======== Exercise data

-- ==== Sys2Proof/Machine/Parse.lean ====
section
/-! DEFINITION. PARSE (41_parse.md R86 to R92). -/

namespace Sys2Proof
namespace Machine

/-- E_TRUNCATED with the number of the failed check (41_parse.md R88). -/
def truncatedBy (check : Nat) : Ending := { code := .truncated, info := BitVec.ofNat 32 check }

/-- The checks of PARSE in their order (41_parse.md R86 to R89), on a packet of `len` bytes; all comparisons are exact
(00_scope.md R8). -/
def checkHeader (len outBytes : Nat) (h : PacketHeader) : Except Ending PacketHeader :=
  if len < 12 then .error (truncatedBy 1)
  else if h.nsym = 0 ∨ h.nsym = 1 ∨ Config.maxSymbols < h.nsym then .error { code := .symtab, info := BitVec.ofNat 32 h.nsym }
  else if len < 24 + 8 * h.nsym then .error (truncatedBy 2)
  else if len < h.total then .error (truncatedBy 3)
  else if len < 24 + 8 * h.nsym + h.encLen then .error (truncatedBy 4)
  else if 8 * h.encLen < h.bits then .error (truncatedBy 5)
  else if outBytes < h.decLen then .error { code := .outSize, info := BitVec.ofNat 32 h.decLen }
  else .ok h

/-- The header of the packet in PKT_MEM, or the first check that fails (41_parse.md R86). -/
def readHeader (s : State) : Except Ending PacketHeader :=
  checkHeader s.pktLen.toNat s.params.outBytes (s.headerAt (s.le32 8))

/-- SYMTAB[0..n−1] from the packet, in packet order (41_parse.md R90); the other entries stay. -/
def latchedSymtab (s : State) (n : Nat) : Vector SymEntry 12 :=
  Vector.ofFn (fun j : Fin 12 => if j.val < n then s.packetEntry j.val else s.symtab[j.val])

/-- PARSE before completion: R90 on success, R91 on failure. -/
def parseRun (s : State) : CommandResult :=
  match readHeader s with
  | .ok h => succeed (s.latchHeader h.registers (latchedSymtab s h.nsym))
  | .error e => { state := s.dropHeader, ending := e }

/-- PARSE (41_parse.md R86). It is accepted in every phase. -/
def execParse (s : State) : Host.Outcome State Fault Refusal := complete 0x01 (parseRun s)

end Machine
end Sys2Proof
end

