-- ==== Sys2Proof/Machine/Dispatch.lean ====
section
/-! DEFINITION. The meaning of every command: one arm per constructor of Instr, each one direct call. -/

namespace Sys2Proof
namespace Machine

/-- The completion of command `i` in the state `s` in which it runs (10_state.md R9: a command is one step of the sequencer). -/
def exec (i : Instr) (s : State) : Host.Outcome State Fault Refusal :=
  match i with
  | .nop => Sys2Proof.Machine.execNop s
  | .parse => Sys2Proof.Machine.execParse s
  | .buildTree => Sys2Proof.Machine.execBuildTree s
  | .genTables => Sys2Proof.Machine.execGenTables s
  | .decode k => Sys2Proof.Machine.execDecode k s
  | .treeDecode => Sys2Proof.Machine.execTreeDecode s
  | .heapOrder => Sys2Proof.Machine.execHeapOrder s
  | .decodePacket k => Sys2Proof.Machine.execDecodePacket k s
  | .clear => Sys2Proof.Machine.execClear s

end Machine
end Sys2Proof
end

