/-- 10_state.md §3 (CH_CONV), 44_decode.md §3: after a DECODE K that succeeds or fails with E_LENGTH, CH_CONV[i] is SKIPPED exactly
where segment i was not entered: i ≥ K, or the single-channel loop outputs the D-th symbol before it. So CH_CONV[0] is 0 where D > 0,
and every entry is SKIPPED where D = 0. The value of an entered segment is 0 exactly where the true state at its start is 0. A count c
is at most the segment's length and, where CONV_LIMIT ≠ 0, at most CONV_LIMIT; c bytes into the segment the true state and the state
speculated from 0 agree, and after no smaller positive number of bytes. NONE means that they agree after no number of bytes that the
merge compares (up to CONV_LIMIT, while the D-th symbol is pending; the claim is made before the bitstream's last byte). -/
def Obligations.ConvergenceValues : Prop :=
  ∀ (s t : State) (k : Nat), exec (.decode k) s = .next t → (t.status.errCode = .ok ∨ t.status.errCode = .length) →
    (0 < s.decodedLen → t.conv.conv[0] = 0) ∧ (s.decodedLen = 0 → ∀ i : Fin 15, t.conv.conv[i.val] = 0xFFFFFFFE) ∧
    ∀ i : Fin 15,
      let v := t.conv.conv[i.val]
      let first := segStart s.streamLen k i.val
      let size := segStart s.streamLen k (i.val + 1) - first
      let agree (c : Nat) : Prop := s.trueState (first + c) = s.speculatedState first c
      (v ≠ 0xFFFFFFFE ↔ i.val < k ∧ s.outputPending first) ∧
      (v ≠ 0xFFFFFFFE → (v = 0 ↔ s.trueState first = some 0)) ∧
      (v ≠ 0xFFFFFFFE → v ≠ 0xFFFFFFFF →
        v.toNat ≤ size ∧ (s.convLimit ≠ 0 → v.toNat ≤ s.convLimit.toNat) ∧ agree v.toNat ∧
        ∀ c, 0 < c → c < v.toNat → ¬ agree c) ∧
      (v = 0xFFFFFFFF →
        ∀ c, 0 < c → c ≤ size → first + c < s.streamLen → (s.convLimit = 0 ∨ c ≤ s.convLimit.toNat) →
          s.outputPending (first + c) → ¬ agree c)

/-- 44_decode.md §2, 10_state.md §3: after a DECODE or TREE_DECODE that succeeds, OUT_COUNT is D and BITS_USED is at most B, and 0 when
D = 0. -/
def Obligations.BitsUsedWithinStream : Prop :=
  ∀ (i : Instr) (s t : State), (i = .treeDecode ∨ ∃ k, i = .decode k) → exec i s = .next t → t.status.errCode = .ok →
    t.results.outCount = s.hdr.decLen ∧ t.results.bitsUsed.toNat ≤ s.bitCount ∧
    (s.decodedLen = 0 → t.results.bitsUsed = 0)

/-- 44_decode.md §4 (cross-check): in every state that keeps the invariant, with PHASE = TABLES, TREE_DECODE and DECODE K leave the same
OUT_COUNT, BITS_USED, FINAL_STATE, ERR_CODE and ERR_INFO, and on success the same OUT_MEM[0..D−1]. -/
def Obligations.TreeDecodeAgreesWithDecode : Prop :=
  ∀ (s t₁ t₂ : State) (k : Nat), s.Inv → s.status.phase = .tables → 1 ≤ k → k ≤ s.params.kMax →
    exec (.decode k) s = .next t₁ → exec .treeDecode s = .next t₂ →
    t₁.results = t₂.results ∧ t₁.status.errCode = t₂.status.errCode ∧ t₁.errInfo = t₂.errInfo ∧
    (t₁.status.errCode = .ok → t₁.out.bytes 0 s.decodedLen = t₂.out.bytes 0 s.decodedLen)

/-- 30_encoding.md §2, 42_tree.md §2, 44_decode.md §4: decoding inverts encoding. Where the first bits of the bitstream are the code
words of D symbols one after the other, within B bits, TREE_DECODE succeeds, writes those symbols and reports their total length as
BITS_USED. -/
def Obligations.EncodedMessageDecodes : Prop :=
  ∀ (s : State) (msg : List (Byte × List Bool)), s.Inv → 2 ≤ s.status.phase.toNat →
    (∀ p ∈ msg, p ∈ codeWords (treeOf s.symbols)) → msg.length = s.decodedLen →
    (msg.flatMap Prod.snd) <+: (streamBits s.stream).take s.bitCount →
    ∃ t, exec .treeDecode s = .next t ∧ t.status.errCode = .ok ∧
      t.out.bytes 0 s.decodedLen = msg.map Prod.fst ∧
      t.results.bitsUsed = BitVec.ofNat 32 (msg.flatMap Prod.snd).length

/-- 44_decode.md §5 (idempotence): issuing a DECODE or TREE_DECODE that succeeded again changes nothing; one that failed with
E_LENGTH or E_CORRUPT gives the same registers again. -/
def Obligations.DecodeIsIdempotent : Prop :=
  ∀ (i : Instr) (s t t' : State), (i = .treeDecode ∨ ∃ k, i = .decode k) → exec i s = .next t → exec i t = .next t' →
    (t.status.errCode = .ok → t' = t) ∧
    (t'.status = t.status ∧ t'.errInfo = t.errInfo ∧ t'.results = t.results ∧ t'.conv = t.conv)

================

Reproduce the lines of the entries above from the one with "OUT_COUNT, BITS_USED, FINAL_STATE, ERR_CODE" to the one with "exec (.decode k) s = .next t₁", both included, exactly and without any other line.

OUT_COUNT, BITS_USED, FINAL_STATE, ERR_CODE and ERR_INFO, and on success the same OUT_MEM[0..D−1]. -/
def Obligations.TreeDecodeAgreesWithDecode : Prop :=
  ∀ (s t₁ t₂ : State) (k : Nat), s.Inv → s.status.phase = .tables → 1 ≤ k → k ≤ s.params.kMax →
    exec (.decode k) s = .next t₁ → exec .treeDecode s = .next t₂ →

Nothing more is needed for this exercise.